PayCargo's platform connects payers and vendors across the cargo and logistics ecosystem, supporting payments, remittance data, integrations, vendor release workflows, and customer-facing digital experiences.
About the Role:
The Senior Engineer, DevOps/Platform Reliability is responsible for building and operating the infrastructure, pipelines, and platform standards that keep PayCargo's global payments platform reliable, observable, and supportable. The role spans the full platform — EC2-based services, scheduled jobs, and file processing alongside containerized (ECS/Fargate) and serverless (Lambda) workloads — across a multi-account AWS environment, Terraform, and a GitHub and ZenHub workflow that ships through GitHub Actions and GitHub OIDC, with a focus on modernizing how PayCargo builds, deploys, and runs software. As one example, PayCargo's SFTP runs on AWS Transfer Family with a Lambda identity provider.

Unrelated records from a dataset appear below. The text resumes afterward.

-- ==== Sys2Proof/Machine/Memory.lean ====
section
/-! DEFINITION. Sorted maps with natural-number keys, and byte memory in canonical form over them: reading and writing a
byte, and the little-endian word at a key (20_memory R70, R71). -/

namespace Sys2Proof.Machine

/-! ### Sorted maps -/

/-- The value at a key. -/
def Assoc.get {α : Type} : List (Nat × α) → Nat → Option α
  | [], _ => none
  | (k', v) :: r, k => if k = k' then some v else Assoc.get r k

/-- Set the value at a key, keeping the keys rising. -/
def Assoc.put {α : Type} : List (Nat × α) → Nat → α → List (Nat × α)
  | [], k, v => [(k, v)]
  | (k', v') :: r, k, v =>
    if k < k' then (k, v) :: (k', v') :: r
    else if k = k' then (k, v) :: r
    else (k', v') :: Assoc.put r k v

/-- Remove a key. -/
def Assoc.erase {α : Type} (m : List (Nat × α)) (k : Nat) : List (Nat × α) :=
  m.filter (fun e => e.1 ≠ k)

/-- The keys rise strictly. -/
abbrev Assoc.sorted {α : Type} (m : List (Nat × α)) : Prop :=
  m.Pairwise (fun x y => x.1 < y.1)

/-! ### Byte memory -/

/-- What an unlisted byte reads as: 0, since a cell nothing has written holds its image value or 0, and the launch
lists the image's bytes (20_memory R77; 70_reset_and_hazards R442). -/
def Memory.unlisted : Byte := 0

/-- Data lies at the 32-bit addresses from 36 on: the keys below are register cells (20_memory R70, R73). -/
abbrev Memory.dataAddress (a : Nat) : Prop := 36 ≤ a ∧ a < 2 ^ 32

/-- The canonical form: addresses strictly rising, each a data address, none listed with what an unlisted one reads. -/
abbrev Memory.wf (m : List Host.Cell) : Prop :=
  Assoc.sorted m ∧ ∀ c ∈ m, Memory.dataAddress c.1 ∧ c.2 ≠ Memory.unlisted

/-- Read one byte. -/
def Memory.byte (m : List Host.Cell) (a : Nat) : Byte :=
  (Assoc.get m a).getD Memory.unlisted

/-- Write one byte, keeping the canonical form. -/
def Memory.setByte (m : List Host.Cell) (a : Nat) (v : Byte) : List Host.Cell :=
  if v = Memory.unlisted then Assoc.erase m a else Assoc.put m a v

/-- Byte `i` of a word, byte 0 the least significant (20_memory R71). -/
def byteOf (v : Word) (i : Nat) : Byte := v.extractLsb' (8 * i) 8

/-- The word at key `k`: byte address `k + i` is byte `i` of it (20_memory R71). -/
def Memory.word (m : List Host.Cell) (k : Nat) : Word :=
  Memory.byte m (k + 3) ++ Memory.byte m (k + 2) ++ Memory.byte m (k + 1) ++ Memory.byte m k

/-- Write the word at key `k`. -/
def Memory.setWord (m : List Host.Cell) (k : Nat) (v : Word) : List Host.Cell :=
  Memory.setByte (Memory.setByte (Memory.setByte (Memory.setByte m k (byteOf v 0)) (k + 1) (byteOf v 1))
    (k + 2) (byteOf v 2)) (k + 3) (byteOf v 3)

end Sys2Proof.Machine
end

This is a hands-on individual contributor role. The Senior Engineer, DevOps/Platform Reliability modernizes legacy scheduled jobs and file processes into containerized, observable services, codifies infrastructure as repeatable Terraform patterns, and creates standards that other developers can follow without depending on a single person for every implementation. The role requires strong judgment, strong follow-through, and a focus on reducing reactive fire drills and single points of failure.
Working within PayCargo's DevSecOps model, the Senior Engineer, DevOps/Platform Reliability partners closely with Security, Engineering, Architecture, Product, Support, and executive stakeholders to deliver scalable, secure, and repeatable platform execution.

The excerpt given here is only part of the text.